Task brief - Copy exactly the stretch of data below from the line with "else .hold .handle" through the line with "match (List.range x.ctxn).find?", including both of those lines.
### Source records ###
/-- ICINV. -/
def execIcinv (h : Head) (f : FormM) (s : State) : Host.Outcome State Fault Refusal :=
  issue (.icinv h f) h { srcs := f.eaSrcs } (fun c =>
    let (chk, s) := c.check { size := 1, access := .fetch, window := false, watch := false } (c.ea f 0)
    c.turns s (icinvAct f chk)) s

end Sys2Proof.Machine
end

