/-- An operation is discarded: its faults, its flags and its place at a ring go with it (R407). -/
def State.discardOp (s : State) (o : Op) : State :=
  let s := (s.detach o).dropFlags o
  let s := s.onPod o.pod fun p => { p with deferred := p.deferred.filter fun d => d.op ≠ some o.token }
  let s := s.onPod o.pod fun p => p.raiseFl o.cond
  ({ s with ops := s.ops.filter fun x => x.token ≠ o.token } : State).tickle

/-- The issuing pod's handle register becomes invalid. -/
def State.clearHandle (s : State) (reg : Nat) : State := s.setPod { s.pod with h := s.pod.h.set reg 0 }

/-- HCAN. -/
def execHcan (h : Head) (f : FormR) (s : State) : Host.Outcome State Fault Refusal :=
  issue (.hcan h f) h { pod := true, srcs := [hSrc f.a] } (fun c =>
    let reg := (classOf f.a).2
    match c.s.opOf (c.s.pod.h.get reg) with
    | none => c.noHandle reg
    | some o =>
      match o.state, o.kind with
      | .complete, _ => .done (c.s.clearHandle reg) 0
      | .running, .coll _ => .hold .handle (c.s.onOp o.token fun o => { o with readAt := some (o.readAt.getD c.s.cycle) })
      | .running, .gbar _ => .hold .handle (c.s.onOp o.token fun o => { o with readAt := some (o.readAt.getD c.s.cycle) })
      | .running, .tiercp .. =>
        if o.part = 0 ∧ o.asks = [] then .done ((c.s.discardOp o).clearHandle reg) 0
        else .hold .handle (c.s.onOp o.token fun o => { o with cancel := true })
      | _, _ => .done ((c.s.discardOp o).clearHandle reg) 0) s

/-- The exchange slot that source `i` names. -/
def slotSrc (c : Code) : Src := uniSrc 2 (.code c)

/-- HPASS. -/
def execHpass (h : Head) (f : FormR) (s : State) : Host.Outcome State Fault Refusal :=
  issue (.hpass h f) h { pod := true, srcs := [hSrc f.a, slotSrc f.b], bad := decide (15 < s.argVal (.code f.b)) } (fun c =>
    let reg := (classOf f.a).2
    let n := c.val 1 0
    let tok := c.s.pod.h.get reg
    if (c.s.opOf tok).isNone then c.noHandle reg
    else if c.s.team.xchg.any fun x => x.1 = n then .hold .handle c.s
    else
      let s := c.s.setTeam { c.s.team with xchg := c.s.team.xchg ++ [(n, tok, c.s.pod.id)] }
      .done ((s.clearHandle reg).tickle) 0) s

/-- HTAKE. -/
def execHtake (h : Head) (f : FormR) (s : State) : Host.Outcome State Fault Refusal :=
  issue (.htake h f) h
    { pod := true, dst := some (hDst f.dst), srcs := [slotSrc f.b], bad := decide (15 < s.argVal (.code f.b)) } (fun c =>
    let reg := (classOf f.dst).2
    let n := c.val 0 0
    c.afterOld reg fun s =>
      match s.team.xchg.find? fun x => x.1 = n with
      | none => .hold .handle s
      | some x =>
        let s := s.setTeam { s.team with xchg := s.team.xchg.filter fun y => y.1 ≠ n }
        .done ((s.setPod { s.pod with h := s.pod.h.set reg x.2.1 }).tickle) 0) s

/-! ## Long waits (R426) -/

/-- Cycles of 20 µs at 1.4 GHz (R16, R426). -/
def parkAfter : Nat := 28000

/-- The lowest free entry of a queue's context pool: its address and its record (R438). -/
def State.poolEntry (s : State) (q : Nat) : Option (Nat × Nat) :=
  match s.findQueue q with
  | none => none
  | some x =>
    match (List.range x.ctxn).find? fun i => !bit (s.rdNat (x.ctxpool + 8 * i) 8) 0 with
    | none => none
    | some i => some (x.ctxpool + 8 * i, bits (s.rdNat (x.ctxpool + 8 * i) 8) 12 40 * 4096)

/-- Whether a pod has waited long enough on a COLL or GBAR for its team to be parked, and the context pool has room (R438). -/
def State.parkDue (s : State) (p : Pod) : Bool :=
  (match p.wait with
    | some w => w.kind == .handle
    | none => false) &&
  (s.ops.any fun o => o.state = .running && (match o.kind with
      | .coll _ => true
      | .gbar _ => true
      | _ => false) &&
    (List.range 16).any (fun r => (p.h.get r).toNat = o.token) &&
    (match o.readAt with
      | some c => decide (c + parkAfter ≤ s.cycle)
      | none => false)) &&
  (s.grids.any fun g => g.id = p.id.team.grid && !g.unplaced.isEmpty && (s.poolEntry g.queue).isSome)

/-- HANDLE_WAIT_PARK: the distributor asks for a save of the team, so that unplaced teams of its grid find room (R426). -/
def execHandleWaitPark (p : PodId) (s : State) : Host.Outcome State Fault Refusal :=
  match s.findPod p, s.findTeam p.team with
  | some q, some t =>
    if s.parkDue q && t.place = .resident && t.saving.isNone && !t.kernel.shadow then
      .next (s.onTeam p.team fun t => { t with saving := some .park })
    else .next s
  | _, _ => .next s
###
Exercise answer -
        else .hold .handle (c.s.onOp o.token fun o => { o with cancel := true })
      | _, _ => .done ((c.s.discardOp o).clearHandle reg) 0) s

/-- The exchange slot that source `i` names. -/
def slotSrc (c : Code) : Src := uniSrc 2 (.code c)

/-- HPASS. -/
def execHpass (h : Head) (f : FormR) (s : State) : Host.Outcome State Fault Refusal :=
  issue (.hpass h f) h { pod := true, srcs := [hSrc f.a, slotSrc f.b], bad := decide (15 < s.argVal (.code f.b)) } (fun c =>
    let reg := (classOf f.a).2
    let n := c.val 1 0
    let tok := c.s.pod.h.get reg
    if (c.s.opOf tok).isNone then c.noHandle reg
    else if c.s.team.xchg.any fun x => x.1 = n then .hold .handle c.s
    else
      let s := c.s.setTeam { c.s.team with xchg := c.s.team.xchg ++ [(n, tok, c.s.pod.id)] }
      .done ((s.clearHandle reg).tickle) 0) s

/-- HTAKE. -/
def execHtake (h : Head) (f : FormR) (s : State) : Host.Outcome State Fault Refusal :=
  issue (.htake h f) h
    { pod := true, dst := some (hDst f.dst), srcs := [slotSrc f.b], bad := decide (15 < s.argVal (.code f.b)) } (fun c =>
    let reg := (classOf f.dst).2
    let n := c.val 0 0
    c.afterOld reg fun s =>
      match s.team.xchg.find? fun x => x.1 = n with
      | none => .hold .handle s
      | some x =>
        let s := s.setTeam { s.team with xchg := s.team.xchg.filter fun y => y.1 ≠ n }
        .done ((s.setPod { s.pod with h := s.pod.h.set reg x.2.1 }).tickle) 0) s

/-! ## Long waits (R426) -/

/-- Cycles of 20 µs at 1.4 GHz (R16, R426). -/
def parkAfter : Nat := 28000

/-- The lowest free entry of a queue's context pool: its address and its record (R438). -/
def State.poolEntry (s : State) (q : Nat) : Option (Nat × Nat) :=
  match s.findQueue q with
  | none => none
  | some x =>
    match (List.range x.ctxn).find? fun i => !bit (s.rdNat (x.ctxpool + 8 * i) 8) 0 with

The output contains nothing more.